Hinkie also aggravated agents by introducing a novel approach to contracts for second-round picks and free agents—multiyear, partially guaranteed deals. The idea from Hinkie's end was to trade the allure of longer-term security for fringe players while keeping the risk factor for the team manageable.

At times, that hurt Hinkie and the 76ers with agents miffed by this new negotiating ploy. Some paid him back by refusing to share information with him or provide access to their players, no matter where they were expected to fall in the draft. Porzingis' refusal to visit or work out for Philly is one example; league sources say Hinkie also didn't have full access to Okafor's medical records prior to drafting him.

"The environment was so toxic that agents, schools and teams wanted nothing to do with him," the second Western Conference GM said.

Executives who have spent time with Hinkie insist he was aloof by choice, not by nature.

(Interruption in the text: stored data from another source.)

/-- R327 to R330, R333, R422: a heartbeat is sent on both paths with the next sequence number; one that arrives gives the other half's state, its epoch and
the fence; from the primary it gives a secondary the device record and the lease, and makes a primary with the lesser claim drop the role; an echo of the
primary's own gives it the lease. A silent path is counted; the lapse of a lease is SOLE or PARTITION by the witness for the primary, and starts the guard of
the secondary; faults of the witness loop are kept; KICK changes nothing that State holds. The half is not waiting for a role to end its start-up (R380).
Where it rests on a reading or a choice of the model, that is log 34. -/
def Obligations.HeartbeatsAndLease : Prop :=
  ∀ (s : State) (i : HalfId), let h := s.half i
    let goes (c : Instr) (ws : List Nat) (p : Half → Prop) : Prop := Completes c s (fun t => s.OnlyHalf t i ∧ Half.IslOnly h (t.half i)
      ∧ Half.RegsBut h (t.half i) (ws ++ errAddrs) ∧ p (t.half i))
    s.Powered i → h.inStep 8 = false → h.isl.ready = true →
    (h.fget LSE_STAT_ROLE ≠ 3 → goes (.heartbeatSend i) [DEV_STATE.at 0] (fun g => g.isl.hbSeq = h.isl.hbSeq + 1 ∧ g.isl.copyFresh = false
      ∧ ∃ hb, g.out = h.out ++ [.heartbeat .bridge hb, .heartbeat .sideband hb] ∧ hb.seq = h.isl.hbSeq + 1 ∧ hb.echo = h.isl.hbIn
        ∧ hb.role = h.fget LSE_STAT_ROLE ∧ hb.epoch = h.getN LSE_EPOCH))
    ∧ (∀ path hb, hb.epoch < 2 ^ 32 → hb.hstate < 4 →
      let ws := [LSE_STAT.at 0, LSE_PEER.at 0, LSE_FENCE.at 0, DEV_STATE.at 0, DEV_HALF.at 0, pendAddr 64] ++ (List.range 64).map LSE_DREC.at
      let heard (p : Half → Prop) : Prop := goes (.heartbeatReceived i path hb) ws (fun g => g.fget LSE_STAT_OTHER = hb.hstate
        ∧ g.flag LSE_STAT_OTHER_HOT = hb.hot ∧ g.getN LSE_PEER = hb.epoch ∧ g.getN LSE_FENCE = max (h.getN LSE_FENCE) hb.epoch
        ∧ g.isl.hbIn = hb.seq ∧ g.isl.heardAny = true ∧ p g)
      let record (g : Half) : Prop := (∀ w, w < 64 → g.get LSE_DREC w = hb.drec.getD w 0) ∧ g.get DEV_STATE = hb.devState
      (h.fget LSE_STAT_ROLE = 1 → hb.role = 2 → hb.drec.length = 64 → heard (fun g => g.fget LSE_STAT_ROLE = 1 ∧ g.fget LSE_STAT_LEASE = 0
        ∧ g.isl.guard = false ∧ record g))
      ∧ (h.fget LSE_STAT_ROLE = 2 → hb.role = 2 → hb.drec.length = 64 → h.getN LSE_EPOCH < hb.epoch ∨ (h.getN LSE_EPOCH = hb.epoch ∧ h.id = .south) →
        heard (fun g => g.fget LSE_STAT_ROLE = 1 ∧ g.fget LSE_STAT_DRIVE = 0 ∧ record g))
      ∧ (h.fget LSE_STAT_ROLE = 2 → hb.role ≠ 2 → heard (fun g => g.fget LSE_STAT_ROLE = 2
        ∧ g.fget LSE_STAT_LEASE = (if h.isl.hbEchoed < hb.echo ∧ hb.echo ≤ h.isl.hbSeq then 0 else h.fget LSE_STAT_LEASE)
        ∧ (∀ w, w < 64 → g.get LSE_DREC w = h.get LSE_DREC w) ∧ g.get DEV_STATE = h.get DEV_STATE)))
    ∧ goes (.pathSilent i .bridge) [LSE_STAT.at 0, LSE_HB_CNT.at 0, pendAddr 64] (fun g => g.fget LSE_STAT_BRIDGE_HB = 0
      ∧ g.fget LSE_HB_CNT_BRIDGE_MISS = min (h.fget LSE_HB_CNT_BRIDGE_MISS + 1) 65535
      ∧ (h.fget LSE_STAT_SIDE_HB = 0 → s.witness i = false → g.fget LSE_STAT_OTHER = 3))
    ∧ goes (.pathSilent i .sideband) [LSE_STAT.at 0, LSE_HB_CNT.at 0, pendAddr 64] (fun g => g.fget LSE_STAT_SIDE_HB = 0
      ∧ g.fget LSE_HB_CNT_SIDE_MISS = min (h.fget LSE_HB_CNT_SIDE_MISS + 1) 65535
      ∧ (h.fget LSE_STAT_BRIDGE_HB = 0 → s.witness i = false → g.fget LSE_STAT_OTHER = 3))
    ∧ (h.fget LSE_STAT_ROLE = 2 → goes (.primaryLeaseLapse i) [LSE_STAT.at 0, pendAddr 64] (fun g =>
      g.fget LSE_STAT_LEASE = (if s.witness i then 2 else 1) ∧ g.fget LSE_STAT_ROLE = 2))
    ∧ (h.fget LSE_STAT_ROLE = 1 → h.isl.listening = false → goes (.secondaryLeaseLapse i) [] (fun g => g.isl.guard = true))
    ∧ (h.flag LSE_STAT_WIT_FAULT = false → goes (.witnessLoopFault i) [LSE_STAT.at 0, pendAddr 70] (fun g =>
      g.flag LSE_STAT_WIT_FAULT = true ∧ (h.mainUp = true → g.srcBit EVC_PENDING 70 = true)))
    ∧ (h.flag LSE_STAT_WIT_FAULT = true → (s.half i.other).aliveDrive = true ∨ h.fget LSE_STAT_LEASE ≠ 2 →
      goes (.witnessLoopFaultClear i) [LSE_STAT.at 0, pendAddr 70] (fun g =>
        g.flag LSE_STAT_WIT_FAULT = false ∧ (h.mainUp = true → g.srcBit EVC_PENDING 70 = true)))
    ∧ goes (.deviceRecordTakenUp i) [] (fun g => g.isl.takingUp = false)
    ∧ goes (.lseWdKick i) [] (fun g => g.isl = h.isl)

/-- R326, R335, R425, R427: an UNSURE island holds no role, asks on both paths and answers nobody; the answer gives it back the role it held back, or makes
it secondary; without one it is secondary with ALIVE off. The watchdog takes its half DOWN with cause 5 and its main domain to reset. The half is not waiting
for a role to end its start-up (R380), and no flash update passes to it (R393). Where it rests on a
reading or a choice of the model, that is log 34 and log 38. -/
def Obligations.UnsureAndWatchdog : Prop :=
  ∀ (s : State) (i : HalfId), let h := s.half i
    let ws := [LSE_STAT.at 0, LSE_EPOCH.at 0, LSE_FENCE.at 0, DEV_HALF.at 0, pendAddr 64] ++ errAddrs
    let goes (c : Instr) (p : Half → Prop) : Prop := Completes c s (fun t => s.OnlyHalf t i ∧ Half.IslOnly h (t.half i)
      ∧ Half.RegsBut h (t.half i) ws ∧ p (t.half i))
    s.Powered i → h.inStep 8 = false → (s.half i.other).exy.upd.state = 0 → (s.half i.other).exy.flashUnread = false →
    (h.fget LSE_STAT_ROLE ≠ 3 → goes (.unsureEntry i) (fun g => g.fget LSE_STAT_ROLE = 3 ∧ g.isl.roleKept = h.fget LSE_STAT_ROLE
      ∧ (h.mainUp = true → g.srcBit EVC_PENDING 69 = true) ∧ g.out = h.out ++ [.leaseQuery .bridge, .leaseQuery .sideband]))
    ∧ (∀ path, h.fget LSE_STAT_ROLE ≠ 3 → goes (.leaseQueryReceived i path) (fun g => g.fget LSE_STAT_ROLE = h.fget LSE_STAT_ROLE
      ∧ g.out = h.out ++ [.leaseAnswer path (h.getN LSE_EPOCH) (h.fget LSE_STAT_ROLE)]))
    ∧ (h.fget LSE_STAT_ROLE = 3 →
      (∀ epoch role, epoch < 2 ^ 32 → (role = 2 ∨ h.isl.roleKept ≠ 2) → goes (.leaseQueryAnswer i epoch role) (fun g =>
        g.fget LSE_STAT_ROLE = 1 ∧ g.fget LSE_STAT_DRIVE = 0 ∧ g.getN LSE_FENCE = max (h.getN LSE_FENCE) epoch))
      ∧ (∀ epoch role, epoch < 2 ^ 32 → role ≠ 2 → h.isl.roleKept = 2 → goes (.leaseQueryAnswer i epoch role) (fun g =>
        g.fget LSE_STAT_ROLE = 2 ∧ g.fget LSE_STAT_DRIVE = 1 ∧ g.getN LSE_FENCE = max (h.getN LSE_FENCE) epoch
        ∧ g.getN LSE_EPOCH = max (h.getN LSE_FENCE) epoch))
      ∧ goes (.unsureTimeout i) (fun g => g.fget LSE_STAT_ROLE = 1 ∧ g.fget LSE_STAT_DRIVE = 0 ∧ g.isl.aliveOff = true))
    ∧ (h.mainUp = true → h.flag LSE_CTL_WD_EN = true → Completes (.watchdogExpiry i) s (fun t => (t.half i).own = 0 ∧ (t.half i).fget SUP_STAT_CAUSE = 5
      ∧ (t.half i).fget LSE_STAT_ROLE = 0 ∧ (t.half i).fatal = none ∧ (t.half i).hbm = (Half.reset h.id).hbm ∧ (t.half i).arc = Arc.reset
      ∧ (t.half i).lta = Lta.reset ∧ (t.half i).errq.recs = [] ∧ t.board.bridgeUp = false ∧ (t.half i.other).hbm = (s.half i.other).hbm))

/-! ### The event controller (18_event_controller.md) and the error queue (23_errors.md) -/

/-- R345 to R357: a selection offers the first selectable source to its target, with an MSI-X message where the vector sends one; a claim takes the offer
into service, returns its word and clears an edge source that its owner does not raise in the same cycle; without an offer it returns 0; COMPLETE ends service, and a wrong one is counted; SWSET raises, and a write of pending bits
clears, edge sources; hold-off ends; a core sleeps; a mask that clears sends the message held. Where it rests on a reading or a choice of the model, that is
log 10. -/
def Obligations.EventController : Prop :=
  ∀ (s : State) (i : HalfId) (t n : Nat), let h := s.half i
    let goes (c : Instr) (ws : List Nat) (p : Half → Prop) : Prop := Completes c s (fun u => s.OnlyHalf u i ∧ Half.RegsOnly h (u.half i)
      ∧ Half.RegsBut h (u.half i) ws ∧ p (u.half i))
    s.Works i → t < 12 → t < h.evc.tgts.length → n < 1024 →
    (h.flag EVC_CTL_EN = true → (List.range 1024).find? h.selectable = some n → h.pickTarget n = some t →
      goes (.evcSelect i) [EVC_STAT.at 0] (fun g => (g.tgt t).offer = some n ∧ g.fget EVC_STAT_LAST = t
        ∧ (h.getN EVC_HOLD (n / 32) ≠ 0 → n / 32 ∈ g.evc.holdOff)
        ∧ (4 ≤ t → h.flag EVC_HV_MSIX_EN (t - 4) = true → h.flag MSIX_3_VMASK (t - 4) = false → h.evc.fnMask = false →
            g.out = h.out ++ [.msix (t - 4)])))
    ∧ ((h.tgt t).offer = some n → ∀ raised, Completes (.evcClaim i ⟨t, raised⟩) s (fun u => let g := u.half i
        s.OnlyHalf u i ∧ (g.tgt t).offer = none ∧ (g.tgt t).insvc = some n ∧ g.out = h.out ++ [.value (BitVec.ofNat 32 (h.claimWord n))]
        ∧ (sourceLevel n = false → g.srcBit EVC_PENDING n = (raised && h.srcBit EVC_PENDING n)) ∧ g.getN EVC_TGT_5 t = min (h.getN EVC_TGT_5 t + 1) (2 ^ 32 - 1)
        ∧ Half.RegsBut h g [pendAddr n, EVC_TGT_5.at t] ∧ Half.ExyOnly h g))
    ∧ ((h.tgt t).offer = none → ∀ raised, goes (.evcClaim i ⟨t, raised⟩) [] (fun g => (g.tgt t).insvc = (h.tgt t).insvc ∧ g.out = h.out ++ [.value 0]))
    ∧ ((h.tgt t).insvc = some n → goes (.evcComplete i t n) [] (fun g => (g.tgt t).insvc = none))
    ∧ ((h.tgt t).insvc ≠ some n → goes (.evcComplete i t n) ([EVC_TGT_7.at t, EVC_STAT.at 0] ++ errAddrs) (fun g => (g.tgt t).insvc = none
        ∧ g.getN EVC_TGT_7 t = min (h.getN EVC_TGT_7 t + 1) (2 ^ 32 - 1)))
    ∧ (sourceLevel n = false → sourceReserved n = false → goes (.evcSwset i n) [pendAddr n] (fun g => g.srcBit EVC_PENDING n = true))
    ∧ (sourceLevel n = true ∨ sourceReserved n = true → goes (.evcSwset i n) errAddrs (fun _ => True))
    ∧ (∀ v : Word, goes (.evcPendingClear i (n / 32) v) [pendAddr n] (fun g => g.srcBit EVC_PENDING n
        = (h.srcBit EVC_PENDING n && !(bit v.toNat (n % 32) && !sourceLevel n && !h.offered n && !h.inService n))))
    ∧ (∀ g, goes (.holdOffExpiry i g) [] (fun x => g ∉ x.evc.holdOff ∧ ∀ y, y ≠ g → (y ∈ x.evc.holdOff ↔ y ∈ h.evc.holdOff)))
    ∧ (t < 4 → goes (.coreWfi i t) [] (fun g => (g.tgt t).sleep = true))
    ∧ (∀ e, e < 8 → h.evc.fnMask = false → bit (h.getN MSIX_PBA) e = true → goes (.msixMaskClear i (some e)) [MSIX_3.at e] (fun g =>
        g.flag MSIX_3_VMASK e = false ∧ Emission.msix e ∈ g.out))
    ∧ goes (.msixMaskClear i none) [] (fun g => g.evc.fnMask = false
        ∧ ∀ e, e < 8 → bit (h.getN MSIX_PBA) e = true → h.flag MSIX_3_VMASK e = false → Emission.msix e ∈ g.out)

"Sam could've helped himself by cultivating relationships," the first Western Conference GM said. "He has more personality than the public really knows."

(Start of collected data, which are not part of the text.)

-- ==== Sys2Proof/Laws/State.lean ====
section
/-! SUPPORT. What each update of a half or of the machine leaves in each field, and the reads of a register word after a
write of one. -/

namespace Sys2Proof.Machine

/-! ### The machine -/

@[simp] theorem State.setHalf_north_north (s : State) (h : Half) : (s.setHalf .north h).north = h := rfl
@[simp] theorem State.setHalf_north_south (s : State) (h : Half) : (s.setHalf .north h).south = s.south := rfl
@[simp] theorem State.half_north (s : State) : s.half .north = s.north := rfl
@[simp] theorem State.setHalf_south_south (s : State) (h : Half) : (s.setHalf .south h).south = h := rfl
@[simp] theorem State.setHalf_south_north (s : State) (h : Half) : (s.setHalf .south h).north = s.north := rfl
@[simp] theorem State.half_south (s : State) : s.half .south = s.south := rfl
@[simp] theorem State.setHalf_pending (s : State) (i : HalfId) (h : Half) : (s.setHalf i h).pending = s.pending := by cases i <;> rfl
@[simp] theorem State.setHalf_freeCtr (s : State) (i : HalfId) (h : Half) : (s.setHalf i h).freeCtr = s.freeCtr := by cases i <;> rfl
@[simp] theorem State.setHalf_board (s : State) (i : HalfId) (h : Half) : (s.setHalf i h).board = s.board := by cases i <;> rfl
@[simp] theorem State.half_setHalf (s : State) (i : HalfId) (h : Half) : (s.setHalf i h).half i = h := by cases i <;> rfl
@[simp] theorem State.half_setHalf_other (s : State) (i : HalfId) (h : Half) : (s.setHalf i h).half i.other = s.half i.other := by cases i <;> rfl
@[simp] theorem State.half_setHalf_of_other (s : State) (i : HalfId) (h : Half) : (s.setHalf i.other h).half i = s.half i := by cases i <;> rfl
@[simp] theorem HalfId.other_other (i : HalfId) : i.other.other = i := by cases i <;> rfl
@[simp] theorem State.setHalf_setHalf (s : State) (i : HalfId) (h g : Half) : (s.setHalf i h).setHalf i g = s.setHalf i g := by cases i <;> rfl
@[simp] theorem State.setHalf_half (s : State) (i : HalfId) : s.setHalf i (s.half i) = s := by cases i <;> rfl
@[simp] theorem State.half_withPending (s : State) (q : List Instr) (i : HalfId) : ({ s with pending := q } : State).half i = s.half i := by cases i <;> rfl
@[simp] theorem State.half_withBoard (s : State) (b : Board) (i : HalfId) : ({ s with board := b } : State).half i = s.half i := by cases i <;> rfl
@[simp] theorem State.half_withFree (s : State) (n : Nat) (i : HalfId) : ({ s with freeCtr := n } : State).half i = s.half i := by cases i <;> rfl
@[simp] theorem State.half_free (s : State) (i : HalfId) : s.free.2.half i = s.half i := by cases i <;> rfl

/-! ### Updates of a half, field by field -/

@[simp] theorem Half.put_id (h : Half) (r : RegDef) (w : Word) (i : Nat) : (h.put r w i).id = h.id := rfl
@[simp] theorem Half.put_regs (h : Half) (r : RegDef) (w : Word) (i : Nat) : (h.put r w i).regs = SMap.insert h.regs (r.at i) w := rfl
@[simp] theorem Half.put_shadow (h : Half) (r : RegDef) (w : Word) (i : Nat) : (h.put r w i).shadow = h.shadow := rfl
@[simp] theorem Half.put_shadowLate (h : Half) (r : RegDef) (w : Word) (i : Nat) : (h.put r w i).shadowLate = h.shadowLate := rfl
@[simp] theorem Half.put_holdSample (h : Half) (r : RegDef) (w : Word) (i : Nat) : (h.put r w i).holdSample = h.holdSample := rfl
@[simp] theorem Half.put_latch (h : Half) (r : RegDef) (w : Word) (i : Nat) : (h.put r w i).latch = h.latch := rfl
@[simp] theorem Half.put_once (h : Half) (r : RegDef) (w : Word) (i : Nat) : (h.put r w i).once = h.once := rfl
@[simp] theorem Half.put_hist (h : Half) (r : RegDef) (w : Word) (i : Nat) : (h.put r w i).hist = h.hist := rfl
@[simp] theorem Half.put_hoTicks (h : Half) (r : RegDef) (w : Word) (i : Nat) : (h.put r w i).hoTicks = h.hoTicks := rfl
@[simp] theorem Half.put_errq (h : Half) (r : RegDef) (w : Word) (i : Nat) : (h.put r w i).errq = h.errq := rfl
@[simp] theorem Half.put_evc (h : Half) (r : RegDef) (w : Word) (i : Nat) : (h.put r w i).evc = h.evc := rfl
@[simp] theorem Half.put_isl (h : Half) (r : RegDef) (w : Word) (i : Nat) : (h.put r w i).isl = h.isl := rfl
@[simp] theorem Half.put_exy (h : Half) (r : RegDef) (w : Word) (i : Nat) : (h.put r w i).exy = h.exy := rfl
@[simp] theorem Half.put_tmg (h : Half) (r : RegDef) (w : Word) (i : Nat) : (h.put r w i).tmg = h.tmg := rfl
@[simp] theorem Half.put_front (h : Half) (r : RegDef) (w : Word) (i : Nat) : (h.put r w i).front = h.front := rfl
@[simp] theorem Half.put_lta (h : Half) (r : RegDef) (w : Word) (i : Nat) : (h.put r w i).lta = h.lta := rfl
@[simp] theorem Half.put_hbm (h : Half) (r : RegDef) (w : Word) (i : Nat) : (h.put r w i).hbm = h.hbm := rfl
@[simp] theorem Half.put_rdb (h : Half) (r : RegDef) (w : Word) (i : Nat) : (h.put r w i).rdb = h.rdb := rfl
@[simp] theorem Half.put_trw (h : Half) (r : RegDef) (w : Word) (i : Nat) : (h.put r w i).trw = h.trw := rfl
@[simp] theorem Half.put_caps (h : Half) (r : RegDef) (w : Word) (i : Nat) : (h.put r w i).caps = h.caps := rfl
@[simp] theorem Half.put_lanes (h : Half) (r : RegDef) (w : Word) (i : Nat) : (h.put r w i).lanes = h.lanes := rfl
@[simp] theorem Half.put_xch (h : Half) (r : RegDef) (w : Word) (i : Nat) : (h.put r w i).xch = h.xch := rfl
@[simp] theorem Half.put_arc (h : Half) (r : RegDef) (w : Word) (i : Nat) : (h.put r w i).arc = h.arc := rfl
@[simp] theorem Half.put_bmf (h : Half) (r : RegDef) (w : Word) (i : Nat) : (h.put r w i).bmf = h.bmf := rfl
@[simp] theorem Half.put_stage (h : Half) (r : RegDef) (w : Word) (i : Nat) : (h.put r w i).stage = h.stage := rfl
@[simp] theorem Half.put_fatal (h : Half) (r : RegDef) (w : Word) (i : Nat) : (h.put r w i).fatal = h.fatal := rfl
@[simp] theorem Half.put_out (h : Half) (r : RegDef) (w : Word) (i : Nat) : (h.put r w i).out = h.out := rfl

@[simp] theorem Half.putN_id (h : Half) (r : RegDef) (n : Nat) (i : Nat) : (h.putN r n i).id = h.id := rfl
@[simp] theorem Half.putN_shadow (h : Half) (r : RegDef) (n : Nat) (i : Nat) : (h.putN r n i).shadow = h.shadow := rfl
@[simp] theorem Half.putN_shadowLate (h : Half) (r : RegDef) (n : Nat) (i : Nat) : (h.putN r n i).shadowLate = h.shadowLate := rfl
@[simp] theorem Half.putN_holdSample (h : Half) (r : RegDef) (n : Nat) (i : Nat) : (h.putN r n i).holdSample = h.holdSample := rfl
@[simp] theorem Half.putN_latch (h : Half) (r : RegDef) (n : Nat) (i : Nat) : (h.putN r n i).latch = h.latch := rfl
@[simp] theorem Half.putN_once (h : Half) (r : RegDef) (n : Nat) (i : Nat) : (h.putN r n i).once = h.once := rfl
@[simp] theorem Half.putN_hist (h : Half) (r : RegDef) (n : Nat) (i : Nat) : (h.putN r n i).hist = h.hist := rfl
@[simp] theorem Half.putN_hoTicks (h : Half) (r : RegDef) (n : Nat) (i : Nat) : (h.putN r n i).hoTicks = h.hoTicks := rfl
@[simp] theorem Half.putN_errq (h : Half) (r : RegDef) (n : Nat) (i : Nat) : (h.putN r n i).errq = h.errq := rfl
@[simp] theorem Half.putN_evc (h : Half) (r : RegDef) (n : Nat) (i : Nat) : (h.putN r n i).evc = h.evc := rfl
@[simp] theorem Half.putN_isl (h : Half) (r : RegDef) (n : Nat) (i : Nat) : (h.putN r n i).isl = h.isl := rfl
@[simp] theorem Half.putN_exy (h : Half) (r : RegDef) (n : Nat) (i : Nat) : (h.putN r n i).exy = h.exy := rfl
@[simp] theorem Half.putN_tmg (h : Half) (r : RegDef) (n : Nat) (i : Nat) : (h.putN r n i).tmg = h.tmg := rfl
@[simp] theorem Half.putN_front (h : Half) (r : RegDef) (n : Nat) (i : Nat) : (h.putN r n i).front = h.front := rfl
@[simp] theorem Half.putN_lta (h : Half) (r : RegDef) (n : Nat) (i : Nat) : (h.putN r n i).lta = h.lta := rfl
@[simp] theorem Half.putN_hbm (h : Half) (r : RegDef) (n : Nat) (i : Nat) : (h.putN r n i).hbm = h.hbm := rfl
@[simp] theorem Half.putN_rdb (h : Half) (r : RegDef) (n : Nat) (i : Nat) : (h.putN r n i).rdb = h.rdb := rfl
@[simp] theorem Half.putN_trw (h : Half) (r : RegDef) (n : Nat) (i : Nat) : (h.putN r n i).trw = h.trw := rfl
@[simp] theorem Half.putN_caps (h : Half) (r : RegDef) (n : Nat) (i : Nat) : (h.putN r n i).caps = h.caps := rfl
@[simp] theorem Half.putN_lanes (h : Half) (r : RegDef) (n : Nat) (i : Nat) : (h.putN r n i).lanes = h.lanes := rfl
@[simp] theorem Half.putN_xch (h : Half) (r : RegDef) (n : Nat) (i : Nat) : (h.putN r n i).xch = h.xch := rfl
@[simp] theorem Half.putN_arc (h : Half) (r : RegDef) (n : Nat) (i : Nat) : (h.putN r n i).arc = h.arc := rfl
@[simp] theorem Half.putN_bmf (h : Half) (r : RegDef) (n : Nat) (i : Nat) : (h.putN r n i).bmf = h.bmf := rfl
@[simp] theorem Half.putN_stage (h : Half) (r : RegDef) (n : Nat) (i : Nat) : (h.putN r n i).stage = h.stage := rfl
@[simp] theorem Half.putN_fatal (h : Half) (r : RegDef) (n : Nat) (i : Nat) : (h.putN r n i).fatal = h.fatal := rfl
@[simp] theorem Half.putN_out (h : Half) (r : RegDef) (n : Nat) (i : Nat) : (h.putN r n i).out = h.out := rfl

While Hinkie offered a glimpse of that personality in his resignation letter, he didn't win many converts to his ways. One owner of an Eastern Conference team said the letter—which was not intended to be shared publicly—damaged Hinkie's chances of being hired to run a franchise again as much as anything he did while with with the Sixers.

"Once you stockpiled all those talented players, was Sam capable of flipping the switch and becoming a real GM?" the second Western Conference GM asked. "Because you don't hire the demolitionist to do the remodel. Those are two different jobs with two different skill sets."
 
LeBron to Denver for Murray Jokic and Morris. Asides from the Nuggets, who says no?
 
Anyone who watched the 76ers before the 2013-14 season knows exactly why the Process had to happen. The Sixers were in danger of being a middling team for the next decade. Our best players were Jrue Holiday and Thaddeus Young. My homie nicknamed them the Philadelphia First-Round Exits.

Slandering the Process was low hanging fruit for the national media. Most true Sixers fans were knowledgeable enough to understand what was going on because they understood the alternative was no big name free agents and middle of the road draft picks. As someone said before, the only reason it lasted as long as it did was because of injuries.

Bottom line: The Sixers are one game away from the ECF because of the Process. Orlando, Phoenix, Minnesota, New York, Los Angeles, Sacramento, all teams who were bad in that time period are sitting at home. Say whatever you want about it, but it put the Sixers in a better place than they would have been. Slandering the Process is a bad take by short-sighted people and weirdo basketball purists.